Еще раз я пережил собственную смерть в туннеле военного стрельбища. Произошло это, когда расстреляли Петра Ангелова. Нас расстреливали вместе. Мешок, наброшенный мне на голову, пропускал рассеянный свет. Было страшно, но впечатляюще красиво. Первая пуля ударила в грудь, но не убила, а лишь слегка затуманила мне сознание. И уж вторая погасила его окончательно.

Вот так воображение заставило меня многократно пережить собственную смерть. Природа ее была двойственной — реальной и нереальной в равной степени. Мозг, этот великий аптекарь, скрупулезно сбалансировал свои весы. И пришел к точному выводу, что судебный процесс несет хоть какие-то шансы выжить, в то время как попытка к бегству означает верную смерть.

За два месяца процесса мы получили в общей сложности столько пищи, сколько организму человека может хватить максимум на пятнадцать дней.

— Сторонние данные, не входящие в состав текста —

-- ==== Sys2Proof/Laws/State.lean ====
section
/-! SUPPORT. The field laws of the record updates of the model: one lemma per field and update. -/

namespace Sys2Proof.Machine

/-! ## raiseWith -/

@[simp] theorem State.raiseWith_par (s : State) (e : Err) (k : Bool) (n : Half) : (s.raiseWith e k n).par = s.par := rfl
@[simp] theorem State.raiseWith_a0 (s : State) (e : Err) (k : Bool) (n : Half) : (s.raiseWith e k n).a0 = s.a0 := rfl
@[simp] theorem State.raiseWith_a1 (s : State) (e : Err) (k : Bool) (n : Half) : (s.raiseWith e k n).a1 = s.a1 := rfl
@[simp] theorem State.raiseWith_a2 (s : State) (e : Err) (k : Bool) (n : Half) : (s.raiseWith e k n).a2 = s.a2 := rfl
@[simp] theorem State.raiseWith_a3 (s : State) (e : Err) (k : Bool) (n : Half) : (s.raiseWith e k n).a3 = s.a3 := rfl
@[simp] theorem State.raiseWith_r0 (s : State) (e : Err) (k : Bool) (n : Half) : (s.raiseWith e k n).r0 = s.r0 := rfl
@[simp] theorem State.raiseWith_r1 (s : State) (e : Err) (k : Bool) (n : Half) : (s.raiseWith e k n).r1 = s.r1 := rfl
@[simp] theorem State.raiseWith_r2 (s : State) (e : Err) (k : Bool) (n : Half) : (s.raiseWith e k n).r2 = s.r2 := rfl
@[simp] theorem State.raiseWith_r3 (s : State) (e : Err) (k : Bool) (n : Half) : (s.raiseWith e k n).r3 = s.r3 := rfl
@[simp] theorem State.raiseWith_err (s : State) (e : Err) (k : Bool) (n : Half) : (s.raiseWith e k n).err = errWord (errNumber e) k n := rfl
@[simp] theorem State.raiseWith_life (s : State) (e : Err) (k : Bool) (n : Half) : (s.raiseWith e k n).life = s.life := rfl
@[simp] theorem State.raiseWith_phase (s : State) (e : Err) (k : Bool) (n : Half) : (s.raiseWith e k n).phase = s.phase := rfl
@[simp] theorem State.raiseWith_strategy (s : State) (e : Err) (k : Bool) (n : Half) : (s.raiseWith e k n).strategy = s.strategy := rfl
@[simp] theorem State.raiseWith_tickpend (s : State) (e : Err) (k : Bool) (n : Half) : (s.raiseWith e k n).tickpend = s.tickpend := rfl
@[simp] theorem State.raiseWith_ovr (s : State) (e : Err) (k : Bool) (n : Half) : (s.raiseWith e k n).ovr = s.ovr := rfl
@[simp] theorem State.raiseWith_fatal (s : State) (e : Err) (k : Bool) (n : Half) : (s.raiseWith e k n).fatal = s.fatal := rfl
@[simp] theorem State.raiseWith_cycle (s : State) (e : Err) (k : Bool) (n : Half) : (s.raiseWith e k n).cycle = s.cycle := rfl
@[simp] theorem State.raiseWith_tPre (s : State) (e : Err) (k : Bool) (n : Half) : (s.raiseWith e k n).tPre = s.tPre := rfl
@[simp] theorem State.raiseWith_tPost (s : State) (e : Err) (k : Bool) (n : Half) : (s.raiseWith e k n).tPost = s.tPost := rfl
@[simp] theorem State.raiseWith_tFin (s : State) (e : Err) (k : Bool) (n : Half) : (s.raiseWith e k n).tFin = s.tFin := rfl
@[simp] theorem State.raiseWith_kdiv (s : State) (e : Err) (k : Bool) (n : Half) : (s.raiseWith e k n).kdiv = s.kdiv := rfl
@[simp] theorem State.raiseWith_tickcnt (s : State) (e : Err) (k : Bool) (n : Half) : (s.raiseWith e k n).tickcnt = s.tickcnt := rfl
@[simp] theorem State.raiseWith_fldcnt (s : State) (e : Err) (k : Bool) (n : Half) : (s.raiseWith e k n).fldcnt = s.fldcnt := rfl
@[simp] theorem State.raiseWith_slv (s : State) (e : Err) (k : Bool) (n : Half) : (s.raiseWith e k n).slv = s.slv := rfl
@[simp] theorem State.raiseWith_dom (s : State) (e : Err) (k : Bool) (n : Half) : (s.raiseWith e k n).dom = s.dom := rfl
@[simp] theorem State.raiseWith_fld (s : State) (e : Err) (k : Bool) (n : Half) : (s.raiseWith e k n).fld = s.fld := rfl
@[simp] theorem State.raiseWith_dg (s : State) (e : Err) (k : Bool) (n : Half) : (s.raiseWith e k n).dg = s.dg := rfl
@[simp] theorem State.raiseWith_mx (s : State) (e : Err) (k : Bool) (n : Half) : (s.raiseWith e k n).mx = s.mx := rfl
@[simp] theorem State.raiseWith_t0 (s : State) (e : Err) (k : Bool) (n : Half) : (s.raiseWith e k n).t0 = s.t0 := rfl
@[simp] theorem State.raiseWith_log (s : State) (e : Err) (k : Bool) (n : Half) : (s.raiseWith e k n).log = s.log := rfl
@[simp] theorem State.raiseWith_held (s : State) (e : Err) (k : Bool) (n : Half) : (s.raiseWith e k n).held = s.held := rfl
@[simp] theorem State.raiseWith_todo (s : State) (e : Err) (k : Bool) (n : Half) : (s.raiseWith e k n).todo = s.todo := rfl
@[simp] theorem State.raiseWith_hostTicks (s : State) (e : Err) (k : Bool) (n : Half) : (s.raiseWith e k n).hostTicks = s.hostTicks := rfl
@[simp] theorem State.raiseWith_rdata (s : State) (e : Err) (k : Bool) (n : Half) : (s.raiseWith e k n).rdata = s.rdata := rfl
@[simp] theorem State.raiseWith_inputs (s : State) (e : Err) (k : Bool) (n : Half) : (s.raiseWith e k n).inputs = s.inputs := rfl
@[simp] theorem State.raiseWith_wire (s : State) (e : Err) (k : Bool) (n : Half) : (s.raiseWith e k n).wire = s.wire := rfl
@[simp] theorem State.raiseWith_elapsed (s : State) (e : Err) (k : Bool) (n : Half) : (s.raiseWith e k n).elapsed = s.elapsed := rfl
@[simp] theorem State.raiseWith_draws (s : State) (e : Err) (k : Bool) (n : Half) : (s.raiseWith e k n).draws = s.draws := rfl
@[simp] theorem State.raiseWith_now (s : State) (e : Err) (k : Bool) (n : Half) : (s.raiseWith e k n).now = s.now := rfl

/-! ## raise -/

@[simp] theorem State.raise_par (s : State) (e : Err) : (s.raise e).par = s.par := rfl
@[simp] theorem State.raise_a0 (s : State) (e : Err) : (s.raise e).a0 = s.a0 := rfl
@[simp] theorem State.raise_a1 (s : State) (e : Err) : (s.raise e).a1 = s.a1 := rfl
@[simp] theorem State.raise_a2 (s : State) (e : Err) : (s.raise e).a2 = s.a2 := rfl
@[simp] theorem State.raise_a3 (s : State) (e : Err) : (s.raise e).a3 = s.a3 := rfl
@[simp] theorem State.raise_r0 (s : State) (e : Err) : (s.raise e).r0 = s.r0 := rfl
@[simp] theorem State.raise_r1 (s : State) (e : Err) : (s.raise e).r1 = s.r1 := rfl
@[simp] theorem State.raise_r2 (s : State) (e : Err) : (s.raise e).r2 = s.r2 := rfl
@[simp] theorem State.raise_r3 (s : State) (e : Err) : (s.raise e).r3 = s.r3 := rfl
@[simp] theorem State.raise_err (s : State) (e : Err) : (s.raise e).err = errWord (errNumber e) false 0 := rfl
@[simp] theorem State.raise_life (s : State) (e : Err) : (s.raise e).life = s.life := rfl
@[simp] theorem State.raise_phase (s : State) (e : Err) : (s.raise e).phase = s.phase := rfl
@[simp] theorem State.raise_strategy (s : State) (e : Err) : (s.raise e).strategy = s.strategy := rfl
@[simp] theorem State.raise_tickpend (s : State) (e : Err) : (s.raise e).tickpend = s.tickpend := rfl
@[simp] theorem State.raise_ovr (s : State) (e : Err) : (s.raise e).ovr = s.ovr := rfl
@[simp] theorem State.raise_fatal (s : State) (e : Err) : (s.raise e).fatal = s.fatal := rfl
@[simp] theorem State.raise_cycle (s : State) (e : Err) : (s.raise e).cycle = s.cycle := rfl
@[simp] theorem State.raise_tPre (s : State) (e : Err) : (s.raise e).tPre = s.tPre := rfl
@[simp] theorem State.raise_tPost (s : State) (e : Err) : (s.raise e).tPost = s.tPost := rfl
@[simp] theorem State.raise_tFin (s : State) (e : Err) : (s.raise e).tFin = s.tFin := rfl
@[simp] theorem State.raise_kdiv (s : State) (e : Err) : (s.raise e).kdiv = s.kdiv := rfl
@[simp] theorem State.raise_tickcnt (s : State) (e : Err) : (s.raise e).tickcnt = s.tickcnt := rfl
@[simp] theorem State.raise_fldcnt (s : State) (e : Err) : (s.raise e).fldcnt = s.fldcnt := rfl
@[simp] theorem State.raise_slv (s : State) (e : Err) : (s.raise e).slv = s.slv := rfl
@[simp] theorem State.raise_dom (s : State) (e : Err) : (s.raise e).dom = s.dom := rfl
@[simp] theorem State.raise_fld (s : State) (e : Err) : (s.raise e).fld = s.fld := rfl
@[simp] theorem State.raise_dg (s : State) (e : Err) : (s.raise e).dg = s.dg := rfl
@[simp] theorem State.raise_mx (s : State) (e : Err) : (s.raise e).mx = s.mx := rfl
@[simp] theorem State.raise_t0 (s : State) (e : Err) : (s.raise e).t0 = s.t0 := rfl
@[simp] theorem State.raise_log (s : State) (e : Err) : (s.raise e).log = s.log := rfl
@[simp] theorem State.raise_held (s : State) (e : Err) : (s.raise e).held = s.held := rfl
@[simp] theorem State.raise_todo (s : State) (e : Err) : (s.raise e).todo = s.todo := rfl
@[simp] theorem State.raise_hostTicks (s : State) (e : Err) : (s.raise e).hostTicks = s.hostTicks := rfl
@[simp] theorem State.raise_rdata (s : State) (e : Err) : (s.raise e).rdata = s.rdata := rfl
@[simp] theorem State.raise_inputs (s : State) (e : Err) : (s.raise e).inputs = s.inputs := rfl
@[simp] theorem State.raise_wire (s : State) (e : Err) : (s.raise e).wire = s.wire := rfl
@[simp] theorem State.raise_elapsed (s : State) (e : Err) : (s.raise e).elapsed = s.elapsed := rfl
@[simp] theorem State.raise_draws (s : State) (e : Err) : (s.raise e).draws = s.draws := rfl
@[simp] theorem State.raise_now (s : State) (e : Err) : (s.raise e).now = s.now := rfl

И, тем не менее, жили, были бодры и энергичны. В чем тут причина? По-моему — в возбужденном состоянии мозга. По-иному протекали присущие ему биологические, химические, электрические, механические и другие процессы. В этом отношении важную роль играли сигареты, а ведь известно, что они не пища. Одна-единственная сигарета способна вершить чудеса: она гнала прочь голод, успокаивала нервы, возбуждала мысль. Скудное питание и напряжение обостряли все чувства до крайнего предела. К слуху, обонянию и зрению вернулась первичная животная сила. Задремавшую кошку заставляет порой вскочить шелест увядшего осеннего листа, а мы были в состоянии различить характер самых далеких шагов, раздавшихся в коридорах тюрьмы. Тень ястреба, скользнувшая по двору, заставляет спокойно клюющих зерно кур броситься врассыпную. А мы безошибочно определяли, что авиабомба, перезрелым плодом сорвавшаяся с самолета, упадет где-то очень близко, но все-таки не на нас.

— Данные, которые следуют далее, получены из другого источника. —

/-- Everything the loop of QUEUE_ALL can do (41_domain.md R156): with a Free slot for every valid domain it queues them
all, else it is `Fatal()`. -/
theorem queueLoop_cases (xs : List Domain) : ∀ (d : Nat) (s : State), s.dom.drop d = xs →
    (freeCount s.dg < validCount xs ∧ queueLoop xs d s = s.fatalStop) ∨
    (validCount xs ≤ freeCount s.dg ∧ Queued d s (queueLoop xs d s)) := by
  induction xs with
  | nil =>
    intro d s hd
    have hlen : s.dom.length ≤ d := List.drop_eq_nil_iff.1 hd
    refine .inr ⟨by simp [validCount], rfl, rfl, rfl, fun _ _ => rfl, fun _ _ _ h _ => h, ?_, fun _ h _ => h,
      fun _ _ h => h, ?_⟩
    · intro i x hi hx
      have := (List.getElem?_eq_some_iff.1 hx).1
      omega
    · intro q y h1 h2
      simp [queueLoop, h2] at h1
  | cons x xs ih =>
    intro d s hd
    have hx : s.dom[d]? = some x := by
      have := congrArg (fun l => l[0]?) hd
      simpa using this
    have hxs : s.dom.drop (d + 1) = xs := by
      rw [← List.tail_drop, hd, List.tail_cons]
    have hdl : d < s.dom.length := (List.getElem?_eq_some_iff.1 hx).1
    by_cases hv : x.valid = true
    · rw [queueLoop, if_pos hv]
      cases hb : s.borrow (queuedDatagram d x) with
      | none =>
        have h0 := freeCount_eq_zero.2 (State.borrow_eq_none.1 hb)
        exact .inl ⟨by simp [validCount, hv, h0], rfl⟩
      | some p =>
        obtain ⟨q, s1⟩ := p
        obtain ⟨hf, rfl⟩ := State.borrow_eq_some.1 hb
        obtain ⟨b1, b2, b3⟩ := State.borrow_slotAt hb
        have hfree := freeCount_set (firstFree_eq_some.1 hf).1 (queuedDatagram d x)
        have hq : q < s.dg.length := (List.getElem?_eq_some_iff.1 (firstFree_eq_some.1 hf).1).1
        have hvc := validCount_cons hv xs
        let u : State := { s.setSlot q (some (queuedDatagram d x)) with
          dom := (s.setSlot q (some (queuedDatagram d x))).dom.set d { x with dg := some q } }
        have hu : ∀ r, u.slotAt r = (s.setSlot q (some (queuedDatagram d x))).slotAt r :=
          State.slotAt_congr rfl
        have hud : u.dom.drop (d + 1) = xs := by
          show ((s.dom.set d _).drop (d + 1)) = xs
          rw [List.drop_set_of_lt (by omega)]
          exact hxs
        show _ ∨ (_ ∧ Queued d s (queueLoop xs (d + 1) u))
        rcases ih (d + 1) u hud with ⟨h1, h2⟩ | ⟨h1, h2⟩
        · left
          refine ⟨?_, ?_⟩
          · have : freeCount u.dg = freeCount (s.dg.set q (some (queuedDatagram d x))) := rfl
            omega
          · show queueLoop xs (d + 1) u = _
            rw [h2]
            exact State.fatalStop_queued hx _
        · right
          refine ⟨?_, ?_⟩
          · have : freeCount u.dg = freeCount (s.dg.set q (some (queuedDatagram d x))) := rfl
            omega
          · generalize queueLoop xs (d + 1) u = t at h2
            have hdom : ∀ i, i ≠ d → u.dom[i]? = s.dom[i]? := fun i hi =>
              List.getElem?_set_ne (fun e => hi e.symm)
            refine ⟨?_, ?_, ?_, ?_, ?_, ?_, ?_, ?_, ?_⟩
            · rw [h2.frame]; rfl
            · rw [h2.domLength]; exact List.length_set
            · rw [h2.dgLength]; exact List.length_set
            · intro i hi
              rw [h2.earlier i (by omega), hdom i (by omega)]
            · intro i y hi hy hyv
              have hid : i ≠ d := by
                rintro rfl
                rw [hx] at hy
                cases hy
                simp [hv] at hyv
              exact h2.invalid i y (by omega) (by rw [hdom i hid]; exact hy) hyv
            · intro i y hi hy hyv
              by_cases hid : i = d
              · subst hid
                rw [hx] at hy
                cases hy
                refine ⟨q, ?_, b1, h2.kept _ _ (by rw [hu]; exact b2), ?_⟩
                · rw [h2.earlier i (by omega)]
                  exact List.getElem?_set_self hdl
                · rw [freeCount_take_firstFree hf (Nat.le_refl q), Nat.sub_self]
                  rfl
              · obtain ⟨p, hp1, hp2, hp3, hp4⟩ := h2.linked i y (by omega) (by rw [hdom i hid]; exact hy) hyv
                rw [hu] at hp2
                have hpq : p ≠ q := by
                  rintro rfl
                  rw [b2] at hp2
                  cases hp2
                have hps : s.slotAt p = none := by rw [← b3 p hpq]; exact hp2
                refine ⟨p, hp1, hps, hp3, ?_⟩
                rw [hud] at hp4
                rw [hd, show i - d = (i - (d + 1)) + 1 by omega, List.take_succ_cons, validCount_cons hv, ← hp4]
                exact (freeCount_take_set (firstFree_eq_some.1 hf).1 (firstFree_lt hf hps hpq) _).symm
            · intro p hps hle
              rw [hd, hvc] at hle
              have hqp : q < p := by
                refine Nat.lt_of_not_le fun hle' => ?_
                rw [freeCount_take_firstFree hf hle'] at hle
                omega
              refine h2.spare p (by rw [hu, b3 p (by omega)]; exact hps) ?_
              have : freeCount (u.dg.take p) + 1 = freeCount (s.dg.take p) :=
                freeCount_take_set (firstFree_eq_some.1 hf).1 hqp _
              rw [hud]
              omega
            · intro p y hp
              exact h2.kept p y (by rw [hu]; exact State.borrow_keeps hb hp)
            · intro p y hp hs
              cases hup : u.slotAt p with
              | some z =>
                have := h2.kept p z hup
                rw [hp] at this
                cases this
                by_cases hpq : p = q
                · subst hpq
                  rw [hu, b2] at hup
                  cases hup
                  exact ⟨d, x, hx, hv, rfl⟩
                · rw [hu, b3 p hpq, hs] at hup
                  cases hup
              | none =>
                obtain ⟨i, z, hz, hzv, he⟩ := h2.fresh p y hp hup
                by_cases hid : i = d
                · subst hid
                  have : u.dom[i]? = some { x with dg := some q } := List.getElem?_set_self hdl
                  rw [this] at hz
                  cases hz
                  exact ⟨i, x, hx, hv, he⟩
                · exact ⟨i, z, by rw [← hdom i hid]; exact hz, hzv, he⟩
    · have hv' : x.valid = false := by simpa using hv
      rw [queueLoop, if_neg hv]
      have hvc : validCount (x :: xs) = validCount xs := by simp [validCount, hv']
      rw [hvc]
      refine (ih (d + 1) s hxs).imp id fun ⟨h1, h2⟩ => ⟨h1, ?_⟩
      refine { h2 with
        earlier := fun i hi => h2.earlier i (by omega)
        invalid := ?_, linked := ?_, spare := fun q hq hle => h2.spare q hq (by rwa [hd, hvc, ← hxs] at hle) }
      · intro i y hi hy hyv
        by_cases hid : i = d
        · subst hid; rw [h2.earlier i (by omega)]; exact hy
        · exact h2.invalid i y (by omega) hy hyv
      · intro i y hi hy hyv
        by_cases hid : i = d
        · subst hid
          rw [hx] at hy
          cases hy
          simp [hv'] at hyv
        · obtain ⟨q, h3, h4, h5, h6⟩ := h2.linked i y (by omega) hy hyv
          refine ⟨q, h3, h4, h5, ?_⟩
          rw [h6, hxs, hd, show i - d = (i - (d + 1)) + 1 by omega, List.take_succ_cons]
          simp [validCount, hv']

/-- Everything QUEUE_ALL can do (41_domain.md R156). -/
theorem State.queueAll_cases (s : State) :
    (freeCount s.dg < validCount s.dom ∧ s.queueAll = s.fatalStop) ∨
    (validCount s.dom ≤ freeCount s.dg ∧ Queued 0 s s.queueAll) :=
  queueLoop_cases s.dom 0 s rfl

/-! ## RECV_ALL -/

/-- Everything the loop of RECV_ALL can do to a slot, and when it reports a Lost answer (20_memory.md R86). -/
structure Answered (l : List Slot) (o : Received) : Prop where
  length : o.slots.length = l.length
  completed : ∀ (q : Nat) (x : Datagram), l[q]? = some (some x) → x.st = .inFlight →
    ∃ w n, o.slots[q]? = some (some (completeSlot w n x))
  kept : ∀ q : Nat, (∀ x : Datagram, l[q]? = some (some x) → x.st ≠ .inFlight) → o.slots[q]? = l[q]?
  lost : o.lost = true ↔ ∃ (q : Nat) (x y : Datagram),
    l[q]? = some (some x) ∧ x.st = .inFlight ∧ o.slots[q]? = some (some y) ∧ y.status = .lost

/-- What a completed slot is. -/
theorem completeSlot_status_lost (w : List WireAnswer) (n : Nat) (x : Datagram) :
    (completeSlot w n x).status = .lost ↔ answerStatus w n = .lost := by
  simp only [completeSlot]
  cases answerStatus w n <;> simp [statusOfWire]

@[simp] theorem answerBytes_length (w : List WireAnswer) (n len : Nat) : (answerBytes w n len).length = len := by
  simp [answerBytes]

@[simp] theorem completeSlot_len (w : List WireAnswer) (n : Nat) (x : Datagram) :
    (completeSlot w n x).data.len = x.data.len := by simp [completeSlot]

Однако такая обостренность чувств возможна лишь если организм в целом здоров и функционирует гармонично. Сказать этого о Милко я не мог. Ночью мы слышали, как он пронзительно кричит (его жестоко избивали), а утром находили его на нарах: не то спящего мертвым сном, не то просто потерявшего сознание. Мы помогали ему подняться на ноги, покрытые сплошной кровавой коростой. В остальном же он выглядел более или менее прилично. Зеленые глаза смотрели спокойно, лицо покрывал здоровый деревенский загар. Но и спокойствие, и здоровье его были мнимыми. По сути, и то и другое представляло собой симптомы предсмертного оцепенения. И действительно, после нескольких ночей истязаний, следовавших одна за другой, Милко просто и бесшумно скончался. Один из нас закрыл ему глаза.

Угодить в полицию и не подвергнуться пыткам — такое выглядит, по меньшей мере, странно. И вызывает немало подозрений. Именно в таком положении оказался я. Правда, один раз солдат-охранник ударил меня кулаком в переносицу и разбил очки, а еще как-то другой нанес мне удар толстой дубинкой по почкам и не остановился бы на этом, не будь начальства, взглядом приказавшего ему прекратить. Но это мелочи. Меня не пытали потому, что в своих показаниях я написал все, и без того известное разведке. Запираться в таких случаях абсурдно. Один из моих товарищей проявил героизм, был не на шутку бит и в конце концов дал показания, идентичные моим. Иначе и быть не могло. Еще когда нас везли по Арабаконакскому перевалу, вся картина ясно встала у меня перед глазами.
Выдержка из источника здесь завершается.